Выбрать главу

На всех партийных конгрессах Жорес требует не отрываться от профсоюзов, ликвидировать гибельный разрыв. И если этот разрыв между социалистами и ВКТ все же постепенно как-то ликвидируется, то это было результатом его усилий. Во многих практических вопросах рабочего движения традиции, родившиеся под влиянием Жореса, благотворно сказывались в рабочем движении десятки лет спустя. И если все же он не успел многого сделать, то надо не забывать о времени, об обстоятельствах, о противниках, о людях слепых и злобных, о том, что даже столь выдающиеся способности, ум, энергия Жореса все же не в состоянии были объять те гигантские и сложнейшие задачи, которые вставали перед французским рабочим классом. К тому же приближение войны побуждало его бросаться в другие тяжелые и сложные битвы.

Война войне

— Ненависть была чужда Жоресу, и он жил в безмятежном спокойствии, свойственном человеку с чистой совестью, — говорил Анатоль Франс.

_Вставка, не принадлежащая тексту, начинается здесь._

-- ==== Sys2Proof/Laws/KeepsBase.lean ====
section
/-! SUPPORT. Every operation keeps what `Keeps` says: registers, events, time, loops, the NV store, faults and mailboxes. -/

namespace Sys2Proof.Machine

variable {s t : State}

/-! ### Ops.lean -/

theorem State.set_keeps (h : Keeps s t) (x0 x1) : Keeps s (State.set t x0 x1) := by
  unfold State.set
  with_reducible repeat'
    first
    | assumption | apply State.wr_keeps

theorem State.setI_keeps (h : Keeps s t) (x0 x1) : Keeps s (State.setI t x0 x1) := by
  unfold State.setI
  with_reducible repeat'
    first
    | assumption | apply State.set_keeps

theorem State.setB_keeps (h : Keeps s t) (x0 x1) : Keeps s (State.setB t x0 x1) := by
  unfold State.setB
  with_reducible repeat'
    first
    | assumption | intro _ | apply State.set_keeps | apply Keeps.ite

theorem State.raise_keeps (h : Keeps s t) (x0) : Keeps s (State.raise t x0) := by
  unfold State.raise
  with_reducible repeat'
    first
    | assumption | apply State.set_keeps

theorem State.count_keeps (h : Keeps s t) (x0) : Keeps s (State.count t x0) := by
  unfold State.count
  with_reducible repeat'
    first
    | assumption | apply State.set_keeps

theorem State.countBy_keeps (h : Keeps s t) (x0 x1) : Keeps s (State.countBy t x0 x1) := by
  unfold State.countBy
  with_reducible repeat'
    first
    | assumption | apply State.set_keeps

theorem State.countMod_keeps (h : Keeps s t) (x0) : Keeps s (State.countMod t x0) := by
  unfold State.countMod
  with_reducible repeat'
    first
    | assumption | apply State.set_keeps

theorem State.setWide_keeps (h : Keeps s t) (x0 x1 x2 x3) : Keeps s (State.setWide t x0 x1 x2 x3) := by
  unfold State.setWide
  with_reducible repeat'
    first
    | assumption | apply State.wr_keeps

theorem State.setRef_keeps (h : Keeps s t) (x0 x1) : Keeps s (State.setRef t x0 x1) := by
  unfold State.setRef
  with_reducible repeat'
    first
    | assumption | refine Keeps.fields ?_ rfl (Nat.le_refl _) (Nat.le_refl _)

theorem State.setSel_keeps (h : Keeps s t) (x0 x1) : Keeps s (State.setSel t x0 x1) := by
  unfold State.setSel
  with_reducible repeat'
    first
    | assumption | refine Keeps.fields ?_ rfl (Nat.le_refl _) (Nat.le_refl _)

theorem State.setLoop_keeps (h : Keeps s t) (x0 x1) : Keeps s (State.setLoop t x0 x1) := by
  unfold State.setLoop
  with_reducible repeat'
    first
    | assumption | refine Keeps.fields ?_ rfl (Nat.le_refl _) (Nat.le_refl _)

theorem State.setHoldLoop_keeps (h : Keeps s t) (x0 x1) : Keeps s (State.setHoldLoop t x0 x1) := by
  unfold State.setHoldLoop
  with_reducible repeat'
    first
    | assumption | refine Keeps.fields ?_ rfl (Nat.le_refl _) (Nat.le_refl _)

theorem State.setAxle_keeps (h : Keeps s t) (x0 x1) : Keeps s (State.setAxle t x0 x1) := by
  unfold State.setAxle
  with_reducible repeat'
    first
    | assumption | refine Keeps.fields ?_ rfl (Nat.le_refl _) (Nat.le_refl _)

theorem State.setOutp_keeps (h : Keeps s t) (x0 x1) : Keeps s (State.setOutp t x0 x1) := by
  unfold State.setOutp
  with_reducible repeat'
    first
    | assumption | refine Keeps.fields ?_ rfl (Nat.le_refl _) (Nat.le_refl _)

theorem State.setGauge_keeps (h : Keeps s t) (x0 x1) : Keeps s (State.setGauge t x0 x1) := by
  unfold State.setGauge
  with_reducible repeat'
    first
    | assumption | refine Keeps.fields ?_ rfl (Nat.le_refl _) (Nat.le_refl _)

theorem State.setSess_keeps (h : Keeps s t) (x0 x1) : Keeps s (State.setSess t x0 x1) := by
  unfold State.setSess
  with_reducible repeat'
    first
    | assumption | refine Keeps.fields ?_ rfl (Nat.le_refl _) (Nat.le_refl _)

theorem State.setCplPort_keeps (h : Keeps s t) (x0 x1) : Keeps s (State.setCplPort t x0 x1) := by
  unfold State.setCplPort
  with_reducible repeat'
    first
    | assumption | refine Keeps.fields ?_ rfl (Nat.le_refl _) (Nat.le_refl _)

theorem State.setFeed_keeps (h : Keeps s t) (x0 x1) : Keeps s (State.setFeed t x0 x1) := by
  unfold State.setFeed
  with_reducible repeat'
    first
    | assumption | refine Keeps.fields ?_ rfl (Nat.le_refl _) (Nat.le_refl _)

theorem State.setPort_keeps (h : Keeps s t) (x0 x1) : Keeps s (State.setPort t x0 x1) := by
  unfold State.setPort
  with_reducible repeat'
    first
    | assumption | refine Keeps.fields ?_ rfl (Nat.le_refl _) (Nat.le_refl _)

theorem State.setBus_keeps (h : Keeps s t) (x0 x1) : Keeps s (State.setBus t x0 x1) := by
  unfold State.setBus
  with_reducible repeat'
    first
    | assumption | refine Keeps.fields ?_ rfl (Nat.le_refl _) (Nat.le_refl _)

theorem State.setMb_keeps (h : Keeps s t) (x0 x1) : Keeps s (State.setMb t x0 x1) := by
  unfold State.setMb
  with_reducible repeat'
    first
    | assumption | refine Keeps.fields ?_ rfl (Nat.le_refl _) (Nat.le_refl _)

theorem State.setDom_keeps (h : Keeps s t) (x0 x1) : Keeps s (State.setDom t x0 x1) := by
  unfold State.setDom
  with_reducible repeat'
    first
    | assumption | intro _ | apply Keeps.ite | refine Keeps.fields ?_ rfl (Nat.le_refl _) (Nat.le_refl _)

theorem State.countPort_keeps (h : Keeps s t) (x0 x1 x2) : Keeps s (State.countPort x0 x1 x2 t) := by
  unfold State.countPort
  with_reducible repeat'
    first
    | assumption | apply State.setWide_keeps

theorem State.countTx_keeps (h : Keeps s t) (x0 x1 x2) : Keeps s (State.countTx x0 x1 x2 t) := by
  unfold State.countTx
  with_reducible repeat'
    first
    | assumption | intro _ | apply State.countPort_keeps | apply Keeps.ite

/-! ### Events.lean -/

theorem State.pushEvent_keeps (h : Keeps s t) (x0 x1 x2) : Keeps s (State.pushEvent x0 x1 x2 t) := by
  unfold State.pushEvent
  with_reducible repeat'
    first
    | assumption | intro _ | apply Keeps.ite | refine Keeps.fields ?_ rfl (Nat.le_refl _) (Nat.le_refl _)

theorem State.queueEvent_keeps (h : Keeps s t) (x0 x1) : Keeps s (State.queueEvent x0 x1 t) := by
  unfold State.queueEvent
  with_reducible repeat'
    first
    | assumption | intro _ | apply State.pushEvent_keeps | apply State.when_keeps | apply State.each_keeps

/-! ### AxleOps.lean -/

theorem State.setOutState_keeps (h : Keeps s t) (x0 x1) : Keeps s (State.setOutState x0 x1 t) := by
  unfold State.setOutState
  with_reducible repeat'
    first
    | assumption | intro _ | apply State.set_keeps | apply State.raise_keeps | apply State.when_keeps

theorem State.outStop_keeps (h : Keeps s t) (x0 x1) : Keeps s (State.outStop x0 x1 t) := by
  unfold State.outStop
  with_reducible repeat'
    first
    | assumption | apply State.setOutp_keeps | apply State.setOutState_keeps
    | refine Keeps.fields ?_ rfl (Nat.le_refl _) (Nat.le_refl _)

theorem State.outEval_keeps (h : Keeps s t) (x0) : Keeps s (State.outEval x0 t) := by
  unfold State.outEval
  with_reducible repeat'
    first
    | assumption | intro _ | apply State.setB_keeps | apply State.outStop_keeps | apply State.setOutp_keeps
    | apply State.setOutState_keeps | apply Keeps.ite | split
    | refine Keeps.fields ?_ rfl (Nat.le_refl _) (Nat.le_refl _)

theorem State.outEvalAll_keeps (h : Keeps s t) : Keeps s (State.outEvalAll t) := by
  unfold State.outEvalAll
  with_reducible repeat'
    first
    | assumption | intro _ | apply State.outEval_keeps | apply State.each_keeps

theorem State.axleWord_keeps (h : Keeps s t) (x0 x1) : Keeps s (State.axleWord x0 x1 t) := by
  unfold State.axleWord
  with_reducible repeat'
    first
    | assumption | apply State.setWide_keeps | apply State.setAxle_keeps
    | refine Keeps.fields ?_ rfl (Nat.le_refl _) (Nat.le_refl _)

theorem State.setStepLeft_keeps (h : Keeps s t) (x0 x1) : Keeps s (State.setStepLeft x0 x1 t) := by
  unfold State.setStepLeft
  with_reducible repeat'
    first
    | assumption | apply State.setWide_keeps | apply State.setB_keeps

theorem State.stepReport_keeps (h : Keeps s t) (x0) : Keeps s (State.stepReport x0 t) := by
  unfold State.stepReport
  with_reducible repeat'
    first
    | assumption | intro _ | apply State.setAxle_keeps | apply State.setLoop_keeps | apply State.each_keeps
    | apply Keeps.ite | refine Keeps.fields ?_ rfl (Nat.le_refl _) (Nat.le_refl _)

theorem State.stepComplete_keeps (h : Keeps s t) (x0) : Keeps s (State.stepComplete x0 t) := by
  unfold State.stepComplete
  with_reducible repeat'
    first
    | assumption | apply State.stepReport_keeps | apply State.raise_keeps

theorem State.setSquelch_keeps (h : Keeps s t) (x0 x1) : Keeps s (State.setSquelch x0 x1 t) := by
  unfold State.setSquelch
  with_reducible repeat'
    first
    | assumption | intro _ | apply State.setAxle_keeps | apply State.outEvalAll_keeps | apply State.set_keeps
    | apply Keeps.ite | refine Keeps.fields ?_ rfl (Nat.le_refl _) (Nat.le_refl _)

theorem State.squelchDue_keeps (h : Keeps s t) (x0) : Keeps s (State.squelchDue x0 t) := by
  unfold State.squelchDue
  with_reducible repeat'
    first
    | assumption | intro _ | apply State.outEvalAll_keeps | apply State.set_keeps | apply State.setAxle_keeps
    | apply Keeps.ite | refine Keeps.fields ?_ rfl (Nat.le_refl _) (Nat.le_refl _)

theorem State.showLoops_keeps (h : Keeps s t) : Keeps s (State.showLoops t) := by
  unfold State.showLoops
  with_reducible repeat'
    first
    | assumption | intro _ | apply State.outEvalAll_keeps | apply State.setLoop_keeps | apply State.each_keeps
    | apply Keeps.ite | refine Keeps.fields ?_ rfl (Nat.le_refl _) (Nat.le_refl _)

theorem State.axleMove_keeps (h : Keeps s t) (x0 x1) : Keeps s (State.axleMove x0 x1 t) := by
  unfold State.axleMove
  with_reducible repeat'
    first
    | assumption | apply State.setAxle_keeps | refine Keeps.fields ?_ rfl (Nat.le_refl _) (Nat.le_refl _)

theorem State.setAxleState_keeps (h : Keeps s t) (x0 x1) : Keeps s (State.setAxleState x0 x1 t) := by
  unfold State.setAxleState
  with_reducible repeat'
    first
    | assumption | intro _ | apply State.set_keeps | apply State.raise_keeps | apply State.when_keeps

theorem State.engage_keeps (h : Keeps s t) (x0 x1) : Keeps s (State.engage x0 x1 t) := by
  unfold State.engage
  with_reducible repeat'
    first
    | assumption | apply State.setAxle_keeps | apply State.setB_keeps
    | refine Keeps.fields ?_ rfl (Nat.le_refl _) (Nat.le_refl _)

theorem State.axleJump_keeps (h : Keeps s t) (x0) : Keeps s (State.axleJump x0 t) := by
  unfold State.axleJump
  with_reducible repeat'
    first
    | assumption | intro _ | apply State.setStepLeft_keeps | apply State.axleMove_keeps
    | apply State.stepComplete_keeps | apply State.setAxle_keeps | apply State.engage_keeps
    | apply State.setAxleState_keeps | apply State.setSquelch_keeps | apply State.when_keeps | apply Keeps.ite
    | refine Keeps.fields ?_ rfl (Nat.le_refl _) (Nat.le_refl _)

theorem State.requestStep_keeps (h : Keeps s t) (x0 x1 x2) : Keeps s (State.requestStep x0 x1 x2 t) := by
  unfold State.requestStep
  with_reducible repeat'
    first
    | assumption | intro _ | apply State.setAxle_keeps | apply State.setStepLeft_keeps
    | apply State.stepComplete_keeps | apply State.raise_keeps | apply State.axleJump_keeps | apply State.when_keeps
    | apply Keeps.ite | refine Keeps.fields ?_ rfl (Nat.le_refl _) (Nat.le_refl _)

theorem State.dropSteps_keeps (h : Keeps s t) (x0) : Keeps s (State.dropSteps x0 t) := by
  unfold State.dropSteps
  with_reducible repeat'
    first
    | assumption | intro _ | apply State.stepReport_keeps | apply State.raise_keeps | apply State.setB_keeps
    | apply Keeps.ite

theorem State.axleTick_keeps (h : Keeps s t) (x0) : Keeps s (State.axleTick x0 t) := by
  unfold State.axleTick
  with_reducible repeat'
    first
    | assumption | intro _ | apply State.setAxle_keeps | apply State.setStepLeft_keeps
    | apply State.stepComplete_keeps | apply State.when_keeps | apply Keeps.ite | split
    | refine Keeps.fields ?_ rfl (Nat.le_refl _) (Nat.le_refl _)

/-! ### TimeOps.lean -/

theorem State.setAcc_keeps (h : Keeps s t) (x0) : Keeps s (State.setAcc x0 t) := by
  unfold State.setAcc
  with_reducible repeat'
    first
    | assumption | apply State.setB_keeps | refine Keeps.fields ?_ rfl (Nat.le_refl _) (Nat.le_refl _)

theorem State.compensate_keeps (h : Keeps s t) (x0 x1) : Keeps s (State.compensate x0 x1 t) := by
  unfold State.compensate
  with_reducible repeat'
    first
    | assumption | intro _ | apply State.raise_keeps | apply State.setAcc_keeps | apply Keeps.ite

theorem State.retime_keeps (h : Keeps s t) (x0 x1 x2) : Keeps s (State.retime x0 x1 x2 t) := by
  unfold State.retime
  with_reducible repeat'
    first
    | assumption | intro _ | apply State.setDom_keeps | apply State.setWide_keeps | apply State.count_keeps
    | apply State.raise_keeps | apply State.compensate_keeps | apply State.when_keeps
    | refine Keeps.fields ?_ rfl (Nat.le_refl _) (Nat.le_refl _)

theorem State.stepC_keeps (h : Keeps s t) (x0 x1) : Keeps s (State.stepC x0 x1 t) := by
  unfold State.stepC
  with_reducible repeat'
    first
    | assumption | apply State.count_keeps | apply State.raise_keeps | apply State.retime_keeps

theorem State.setInc_keeps (h : Keeps s t) (x0 x1) : Keeps s (State.setInc x0 x1 t) := by
  unfold State.setInc
  with_reducible repeat'
    first
    | assumption | apply State.setWide_keeps | apply State.setDom_keeps
    | refine Keeps.fields ?_ rfl (Nat.le_refl _) (Nat.le_refl _)

theorem State.setSrc_keeps (h : Keeps s t) (x0) : Keeps s (State.setSrc x0 t) := by
  unfold State.setSrc
  with_reducible repeat'
    first
    | assumption | intro _ | apply State.set_keeps | apply State.setAcc_keeps | apply State.raise_keeps
    | apply State.queueEvent_keeps | apply Keeps.ite

theorem State.autoSource_keeps (h : Keeps s t) : Keeps s (State.autoSource t) := by
  unfold State.autoSource
  with_reducible repeat'
    first
    | assumption | intro _ | apply State.setSrc_keeps | apply State.when_keeps | apply Keeps.ite

theorem State.servedEval_keeps (h : Keeps s t) : Keeps s (State.servedEval t) := by
  unfold State.servedEval
  with_reducible repeat'
    first
    | assumption | intro _ | apply State.raise_keeps | apply State.set_keeps | apply State.autoSource_keeps
    | apply State.when_keeps

theorem State.secValid_keeps (h : Keeps s t) (x0) : Keeps s (State.secValid x0 t) := by
  unfold State.secValid
  with_reducible repeat'
    first
    | assumption | apply State.servedEval_keeps | apply State.set_keeps

theorem State.setTime_keeps (h : Keeps s t) (x0 x1) : Keeps s (State.setTime x0 x1 t) := by
  unfold State.setTime
  with_reducible repeat'
    first
    | assumption | apply State.wr_keeps

theorem State.snapshot_keeps (h : Keeps s t) : Keeps s (State.snapshot t) := by
  unfold State.snapshot
  with_reducible repeat'
    first
    | assumption | apply State.countMod_keeps | apply State.setTime_keeps

theorem State.relabel_keeps (h : Keeps s t) (x0 x1) : Keeps s (State.relabel x0 x1 t) := by
  unfold State.relabel
  with_reducible repeat'
    first
    | assumption | intro _ | apply State.setDom_keeps | apply State.secValid_keeps | apply State.retime_keeps
    | apply State.set_keeps | apply State.raise_keeps | apply Keeps.ite | split
    | refine Keeps.fields ?_ rfl (Nat.le_refl _) (Nat.le_refl _)

theorem State.countTime_keeps (h : Keeps s t) (x0 x1) : Keeps s (State.countTime x0 x1 t) := by
  unfold State.countTime
  with_reducible repeat'
    first
    | assumption | intro _ | apply State.setDom_keeps | apply State.relabel_keeps | apply State.when_keeps
    | refine Keeps.fields ?_ rfl (Nat.le_refl _) (Nat.le_refl _)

Надо полагать, великий писатель имел в виду отношение Жореса к конкретным людям, носителям зла. Ибо, конечно, Жорес ненавидел. Ненавидел страдания людей в любой их форме. Сильнейшую ненависть испытывал он и самому большому несчастью современного ему общества — к войнам. Разве иначе он вкладывал бы столько страсти в борьбу с войной? Это была труднейшая из всех задач, которые он ставил перед собой. Даже борьба за социалистическое преобразование общества представлялась многим социалистам сравнительно более легкой. Гэд говорил, что в сохранении капитализма в конечном счете заинтересовано лишь 200 тысяч французов. Подобно атому в войне заинтересована незначительная кучка людей. Но они опираются на националистические чувства, охватывающие массы. Национализм был тогда очень силен во Франции. Такие явления, как буланжизм, дело Дрейфуса, показали это. Даже рабочий класс, которому понятие отечества, родины труднее всего связать в буржуазном обществе со своими классовыми интересами, был охвачен национализмом. Тем более что национализм служил элементом революционно-демократической традиции. И его нелегко было преодолеть, ибо французские социалисты и демократы выступали наследниками «патриотов» 1792 года, мечтавших с помощью войны разнести по свету идеи революции, либералов эпохи реставрации, стремившихся разрушить Священный союз войной, даже коммунаров, сторонников беспощадной войны с пруссаками.

Кстати, патриотические иллюзии самого Жореса явно связаны с этой традицией. Тем более замечательно, что он, как никто по Франции, оказался способным решить проблему войны и мира. И это надо было делать не только в борьбе с национализмом, но и с иными, подчас противоположными тенденциями, в которых идея социалистического миролюбия превращалась в карикатуру.

Самая крикливая из них связана с именем Гюстава Эрве. Этот учитель из департамента Ивонн, бывший анархист, еще в 1901 году напечатал статью, посвященную годовщине битвы при Ваграме. Он решительно осуждал традиции бонапартистского милитаризма и предложил отметить годовщину тем, чтобы, собрав в казармах все отбросы и весь навоз, построить перед этой кучей солдат и при звуках военной музыки водрузить на навозе французское знамя. Этот эффектный и претенциозный образ вызвал целую бурю. Гюстав Эрве, мастер крайне хлестких фраз, повел шумную антимилитаристскую кампанию. Он заявил, что социалисты должны ответить на любую войну забастовкой и восстанием,

Жюль Гэд, со своей стороны, считал, что борьбу с войной вообще вести не следует, поскольку войны — неизбежный спутник капитализма. Он отвергая идею антивоенной всеобщей забастовки.

Гэд выступал за революцию, но только в мирное время. В случае войны революционеры должны при любых обстоятельствах защищать родину. Как всегда, ультрареволюционность и догматизм превращались в свою противоположность, в данном случае в шовинизм.

На конгрессах социалистов в Лиможе в 1906 году и в Нанси в 1907 году Жорес предложил политику, в которой он стремился сочетать предотвращение войны, социалистическую революцию и уважение к национальным интересам. Жореса поддержал Вайян, и ему удалось повести большинство социалистов за собой. Однако его линия еще не была совершенно четкой и ясной. Ему приходилось как-то лавировать между Гэдом и Эрве. Гэдовский революционный шовинизм совершенно не годился. Но, конечно же, он не мог согласиться и с Эрве. Однако в анархистской позиции этого чемпиона «неловкости» он находил один полезный момент — революционную борьбу с войной. К тому же позиция Жореса складывалась еще во многом интуитивно. Словом, он нуждался в каком-то внешнем толчке, нуждался в поддержке, чтобы окончательно найти правильный путь.